An Event Callback that will trigger its child callback every n_steps timesteps.

Note

Because of the way PPO1 and TRPO work (they rely on MPI), n_steps is a lower bound between two events.

import gym

from stable_baselines import PPO2
from stable_baselines.common.callbacks import CheckpointCallback, EveryNTimesteps

# this is equivalent to defining CheckpointCallback(save_freq=500)
# checkpoint_callback will be triggered every 500 steps
checkpoint_on_event = CheckpointCallback(save_freq=1, save_path='./logs/')
event_callback = EveryNTimesteps(n_steps=500, callback=checkpoint_on_event)

model = PPO2('MlpPolicy', 'Pendulum-v0', verbose=1)

model.learn(int(2e4), callback=event_callback)

Legacy: A functional approach

Warning

This way of doing callbacks is deprecated in favor of the object oriented approach.

A callback function takes the locals() variables and the globals() variables from the model, then returns a boolean value for whether or not the training should continue.

Thanks to the access to the models variables, in particular _locals["self"], we are able to even change the parameters of the model without halting the training, or changing the model’s code.

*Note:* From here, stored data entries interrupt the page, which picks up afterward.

-- ==== Sys2Proof/Certificates/Slice0/Obligations.lean ====
section
/-! DEFINITION. The statements about the model, for the provers: instructions, then the engines, commands and events, then decoding, the step and the reset. -/

open Sys2Proof Sys2Proof.Machine Sys2Proof.Claims

/-- R122 to R130, R134: each integer, bit and move instruction writes its 32-bit result to the active lanes of D, frees the
marked names, and changes nothing else. -/
def Obligations.IntegerVector : Prop :=
  (∀ e ∈ intThree, ∀ s c g d a b la lb im, Issues s c g → VecOperands s g d a b lb im e.2.1 →
    VecResult s c g (exec (e.1 false d a b la lb im) s) d.toNat (marked la a lb b) g.exec fun l =>
      e.2.2 g.mood 32 (readV g a.toNat l) (laneB g b im l) (readV g d.toNat l)) ∧
  (∀ e ∈ intField, ∀ s c g d a b la lb, Issues s c g → VecOperands s g d a b lb false e.2.1 →
    VecResult s c g (exec (e.1 false d a b la lb) s) d.toNat (marked la a lb b) g.exec fun l =>
      e.2.2 g.mood 32 (readV g a.toNat l) (readV g b.toNat l) (readV g d.toNat l)) ∧
  ∀ e ∈ intOne, ∀ s c g d a la, Issues s c g → VecOperands s g d a 0 false true false →
    VecResult s c g (exec (e.1 false d a la) s) d.toNat (marked la a false 0) g.exec fun l => e.2 g.mood 32 (readV g a.toNat l)

/-- The same in the uniform form, once at width 64. -/
def Obligations.IntegerUniform : Prop :=
  (∀ e ∈ intThree, ∀ s c g d a b la lb im, Issues s c g → UniOperands g d a b la lb im e.2.1 →
    UniResult s c g (exec (e.1 true d a b la lb im) s) d.toNat []
      (e.2.2 g.mood 64 (readG g a.toNat) (uniB g b im) (readG g d.toNat))) ∧
  (∀ e ∈ intField, ∀ s c g d a b la lb, Issues s c g → UniOperands g d a b la lb false e.2.1 →
    UniResult s c g (exec (e.1 true d a b la lb) s) d.toNat []
      (e.2.2 g.mood 64 (readG g a.toNat) (readG g b.toNat) (readG g d.toNat))) ∧
  ∀ e ∈ intOne, ∀ s c g d a la, Issues s c g → UniOperands g d a 0 la false true false →
    UniResult s c g (exec (e.1 true d a la) s) d.toNat [] (e.2 g.mood 64 (readG g a.toNat))

/-- R143 to R149, R153, R154, R159: with a floating MOOD type (8-bit integers for dot4) each instruction writes the rounded result
to the active lanes of D, frees the marked names, and changes nothing else. -/
def Obligations.FloatVector : Prop :=
  (∀ e ∈ floatThree, ∀ s c g d a b la lb, Issues s c g → VecOperands s g d a b lb false e.2.1 → moodType g.mood ≤ 2 →
    VecResult s c g (exec (e.1 false d a b la lb) s) d.toNat (marked la a lb b) g.exec fun l =>
      e.2.2 g.mood (readV g a.toNat l) (readV g b.toNat l) (readV g d.toNat l)) ∧
  (∀ e ∈ floatOne, ∀ s c g d a la, Issues s c g → VecOperands s g d a 0 false true false → moodType g.mood ≤ 2 →
    VecResult s c g (exec (e.1 false d a la) s) d.toNat (marked la a false 0) g.exec fun l => e.2 g.mood (readV g a.toNat l)) ∧
  (∀ s c g d a b la lb im, Issues s c g → VecOperands s g d a b lb im false → moodType g.mood ≤ 2 →
    VecResult s c g (exec (.fscal false d a b la lb im) s) d.toNat (marked la a lb b) g.exec fun l =>
      scaled g.mood (readV g a.toNat l) (laneB g b im l)) ∧
  ∀ s c g d a b la lb, Issues s c g → VecOperands s g d a b lb false true → moodType g.mood = 11 ∨ moodType g.mood = 12 →
    VecResult s c g (exec (.dot4 false d a b la lb) s) d.toNat (marked la a lb b) g.exec fun l =>
      dot4Val g.mood (readV g a.toNat l) (readV g b.toNat l) (readV g d.toNat l)

/-- The same in the uniform form: on bits [31:0], the upper half of the result being 0; dot4 at width 64. -/
def Obligations.FloatUniform : Prop :=
  (∀ e ∈ floatThree, ∀ s c g d a b la lb, Issues s c g → UniOperands g d a b la lb false e.2.1 → moodType g.mood ≤ 2 →
    UniResult s c g (exec (e.1 true d a b la lb) s) d.toNat []
      ((e.2.2 g.mood ((readG g a.toNat).setWidth 32) ((readG g b.toNat).setWidth 32) ((readG g d.toNat).setWidth 32)).setWidth 64)) ∧
  (∀ e ∈ floatOne, ∀ s c g d a la, Issues s c g → UniOperands g d a 0 la false true false → moodType g.mood ≤ 2 →
    UniResult s c g (exec (e.1 true d a la) s) d.toNat [] ((e.2 g.mood ((readG g a.toNat).setWidth 32)).setWidth 64)) ∧
  (∀ s c g d a b la lb im, Issues s c g → UniOperands g d a b la lb im false → moodType g.mood ≤ 2 →
    UniResult s c g (exec (.fscal true d a b la lb im) s) d.toNat []
      ((scaled g.mood ((readG g a.toNat).setWidth 32) ((uniB g b im).setWidth 32)).setWidth 64)) ∧
  ∀ s c g d a b la lb, Issues s c g → UniOperands g d a b la lb false true → moodType g.mood = 11 ∨ moodType g.mood = 12 →
    UniResult s c g (exec (.dot4 true d a b la lb) s) d.toNat []
      (dot4Val g.mood (readG g a.toNat) (readG g b.toNat) (readG g d.toNat))

/-- R131, R147: a comparison writes the verdict of each active lane to its bit of the predicate that the D field numbers. -/
def Obligations.CompareVector : Prop :=
  (∀ e ∈ intRels, ∀ s c g d a b la lb im, Issues s c g → VecReads g a b lb im → d.toNat < 8 →
    LaneVerdict s c g (exec (e.1 false d a b la lb im) s) d.toNat (marked la a lb b) fun l =>
      e.2 (ival g.mood (readV g a.toNat l)) (ival g.mood (laneB g b im l))) ∧
  ∀ e ∈ floatRels, ∀ s c g d a b la lb, Issues s c g → VecReads g a b lb false → d.toNat < 8 → moodType g.mood ≤ 2 →
    LaneVerdict s c g (exec (e.1 false d a b la lb) s) d.toNat (marked la a lb b) fun l =>
      e.2 (fcmpIn g.mood (readV g a.toNat l)) (fcmpIn g.mood (readV g b.toNat l))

from typing import Dict, Any

from stable_baselines import PPO2


def simple_callback(_locals: Dict[str, Any], _globals: Dict[str, Any]) -> bool:
    """
    Callback called at each step (for DQN and others) or after n steps (see ACER or PPO2).
    This callback will save the model and stop the training after the first call.

    :param _locals: (Dict[str, Any])
    :param _globals: (Dict[str, Any])
    :return: (bool) If your callback returns False, training is aborted early.
    """
    print("callback called")
    # Save the model
    _locals["self"].save("saved_model")
    # If you want to continue training, the callback must return True.
    # return True # returns True, training continues.
    print("stop training")
    return False # returns False, training stops.

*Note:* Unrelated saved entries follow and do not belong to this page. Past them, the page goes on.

/-! ## hostStore -/

@[simp] theorem hostStore_turns (s : State) (a : Nat) (bs : List Byte) : (hostStore s a bs).turns = s.turns := rfl
@[simp] theorem hostStore_cur (s : State) (a : Nat) (bs : List Byte) : (hostStore s a bs).cur = s.cur := rfl
@[simp] theorem hostStore_clk (s : State) (a : Nat) (bs : List Byte) : (hostStore s a bs).clk = s.clk := rfl
@[simp] theorem hostStore_freeCtr (s : State) (a : Nat) (bs : List Byte) : (hostStore s a bs).freeCtr = s.freeCtr := rfl
@[simp] theorem hostStore_nextKey (s : State) (a : Nat) (bs : List Byte) : (hostStore s a bs).nextKey = s.nextKey := rfl
@[simp] theorem hostStore_nextInst (s : State) (a : Nat) (bs : List Byte) : (hostStore s a bs).nextInst = s.nextInst := rfl
@[simp] theorem hostStore_mem (s : State) (a : Nat) (bs : List Byte) : (hostStore s a bs).mem = s.mem := rfl
@[simp] theorem hostStore_badLines (s : State) (a : Nat) (bs : List Byte) : (hostStore s a bs).badLines = s.badLines := rfl
@[simp] theorem hostStore_taken (s : State) (a : Nat) (bs : List Byte) : (hostStore s a bs).taken = s.taken := rfl
@[simp] theorem hostStore_hbm (s : State) (a : Nat) (bs : List Byte) : (hostStore s a bs).hbm = s.hbm := rfl
@[simp] theorem hostStore_lpddr (s : State) (a : Nat) (bs : List Byte) : (hostStore s a bs).lpddr = s.lpddr := rfl
@[simp] theorem hostStore_fixed (s : State) (a : Nat) (bs : List Byte) : (hostStore s a bs).fixed = s.fixed := rfl
@[simp] theorem hostStore_chips (s : State) (a : Nat) (bs : List Byte) : (hostStore s a bs).chips = s.chips := rfl
@[simp] theorem hostStore_cores (s : State) (a : Nat) (bs : List Byte) : (hostStore s a bs).cores = s.cores := rfl
@[simp] theorem hostStore_pointer (s : State) (a : Nat) (bs : List Byte) : (hostStore s a bs).pointer = s.pointer := rfl
@[simp] theorem hostStore_windows (s : State) (a : Nat) (bs : List Byte) : (hostStore s a bs).windows = s.windows := rfl
@[simp] theorem hostStore_hostMem (s : State) (a : Nat) (bs : List Byte) : (hostStore s a bs).hostMem = mwrite s.hostMem a bs := rfl
@[simp] theorem hostStore_rdy (s : State) (a : Nat) (bs : List Byte) : (hostStore s a bs).rdy = s.rdy := rfl
@[simp] theorem hostStore_fatal (s : State) (a : Nat) (bs : List Byte) : (hostStore s a bs).fatal = s.fatal := rfl
@[simp] theorem hostStore_locked (s : State) (a : Nat) (bs : List Byte) : (hostStore s a bs).locked = s.locked := rfl
@[simp] theorem hostStore_feats (s : State) (a : Nat) (bs : List Byte) : (hostStore s a bs).feats = s.feats := rfl
@[simp] theorem hostStore_queues (s : State) (a : Nat) (bs : List Byte) : (hostStore s a bs).queues = s.queues := rfl
@[simp] theorem hostStore_msix (s : State) (a : Nat) (bs : List Byte) : (hostStore s a bs).msix = s.msix := rfl
@[simp] theorem hostStore_patch (s : State) (a : Nat) (bs : List Byte) : (hostStore s a bs).patch = s.patch := rfl
@[simp] theorem hostStore_xfers (s : State) (a : Nat) (bs : List Byte) : (hostStore s a bs).xfers = s.xfers := rfl
@[simp] theorem hostStore_tenants (s : State) (a : Nat) (bs : List Byte) : (hostStore s a bs).tenants = s.tenants := rfl
@[simp] theorem hostStore_roots (s : State) (a : Nat) (bs : List Byte) : (hostStore s a bs).roots = s.roots := rfl
@[simp] theorem hostStore_images (s : State) (a : Nat) (bs : List Byte) : (hostStore s a bs).images = s.images := rfl
@[simp] theorem hostStore_pools (s : State) (a : Nat) (bs : List Byte) : (hostStore s a bs).pools = s.pools := rfl
@[simp] theorem hostStore_plans (s : State) (a : Nat) (bs : List Byte) : (hostStore s a bs).plans = s.plans := rfl
@[simp] theorem hostStore_handles (s : State) (a : Nat) (bs : List Byte) : (hostStore s a bs).handles = s.handles := rfl
@[simp] theorem hostStore_playbook (s : State) (a : Nat) (bs : List Byte) : (hostStore s a bs).playbook = s.playbook := rfl
@[simp] theorem hostStore_reqs (s : State) (a : Nat) (bs : List Byte) : (hostStore s a bs).reqs = s.reqs := rfl
@[simp] theorem hostStore_admSeq (s : State) (a : Nat) (bs : List Byte) : (hostStore s a bs).admSeq = s.admSeq := rfl
@[simp] theorem hostStore_iterCtr (s : State) (a : Nat) (bs : List Byte) : (hostStore s a bs).iterCtr = s.iterCtr := rfl
@[simp] theorem hostStore_lastPlan (s : State) (a : Nat) (bs : List Byte) : (hostStore s a bs).lastPlan = s.lastPlan := rfl
@[simp] theorem hostStore_launches (s : State) (a : Nat) (bs : List Byte) : (hostStore s a bs).launches = s.launches := rfl
@[simp] theorem hostStore_taskq (s : State) (a : Nat) (bs : List Byte) : (hostStore s a bs).taskq = s.taskq := rfl
@[simp] theorem hostStore_graphs (s : State) (a : Nat) (bs : List Byte) : (hostStore s a bs).graphs = s.graphs := rfl
@[simp] theorem hostStore_wgs (s : State) (a : Nat) (bs : List Byte) : (hostStore s a bs).wgs = s.wgs := rfl
@[simp] theorem hostStore_gangs (s : State) (a : Nat) (bs : List Byte) : (hostStore s a bs).gangs = s.gangs := rfl
@[simp] theorem hostStore_groups (s : State) (a : Nat) (bs : List Byte) : (hostStore s a bs).groups = s.groups := rfl
@[simp] theorem hostStore_ops (s : State) (a : Nat) (bs : List Byte) : (hostStore s a bs).ops = s.ops := rfl
@[simp] theorem hostStore_cmds (s : State) (a : Nat) (bs : List Byte) : (hostStore s a bs).cmds = s.cmds := rfl
@[simp] theorem hostStore_hide (s : State) (a : Nat) (bs : List Byte) : (hostStore s a bs).hide = s.hide := rfl
@[simp] theorem hostStore_walks (s : State) (a : Nat) (bs : List Byte) : (hostStore s a bs).walks = s.walks := rfl
@[simp] theorem hostStore_walkq (s : State) (a : Nat) (bs : List Byte) : (hostStore s a bs).walkq = s.walkq := rfl
@[simp] theorem hostStore_walkCache (s : State) (a : Nat) (bs : List Byte) : (hostStore s a bs).walkCache = s.walkCache := rfl
@[simp] theorem hostStore_shoots (s : State) (a : Nat) (bs : List Byte) : (hostStore s a bs).shoots = s.shoots := rfl
@[simp] theorem hostStore_race (s : State) (a : Nat) (bs : List Byte) : (hostStore s a bs).race = s.race := rfl
@[simp] theorem hostStore_fab (s : State) (a : Nat) (bs : List Byte) : (hostStore s a bs).fab = s.fab := rfl
@[simp] theorem hostStore_sec (s : State) (a : Nat) (bs : List Byte) : (hostStore s a bs).sec = s.sec := rfl
@[simp] theorem hostStore_tele (s : State) (a : Nat) (bs : List Byte) : (hostStore s a bs).tele = s.tele := rfl

end Sys2Proof.Machine
end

model = PPO2('MlpPolicy', 'CartPole-v1')
model.learn(2000, callback=simple_callback)
class stable_baselines.common.callbacks.BaseCallback(verbose: int = 0)[source]

Base class for callback.

Parameters:verbose – (int)
init_callback(model: BaseRLModel) → None[source]

Initialize the callback by saving references to the RL model and the training environment for convenience.

on_step() → bool[source]

This method will be called by the model after each call to env.step().

For child callback (of an EventCallback), this will be called when the event is triggered.

Returns:(bool) If the callback returns False, training is aborted early.
update_locals(locals_: Dict[str, Any]) → None[source]

Updates the local variables of the training process

For reference to which variables are accessible, check each individual algorithm’s documentation :param locals_: (Dict[str, Any]) current local variables

class stable_baselines.common.callbacks.CallbackList(callbacks: List[stable_baselines.common.callbacks.BaseCallback])[source]

Class for chaining callbacks.

Parameters:callbacks – (List[BaseCallback]) A list of callbacks that will be called sequentially.
class stable_baselines.common.callbacks.CheckpointCallback(save_freq: int, save_path: str, name_prefix='rl_model', verbose=0)[source]

Callback for saving a model every save_freq steps

Parameters:
  • save_freq – (int)
  • save_path – (str) Path to the folder where the model will be saved.
  • name_prefix – (str) Common prefix to the saved models
class stable_baselines.common.callbacks.ConvertCallback(callback, verbose=0)[source]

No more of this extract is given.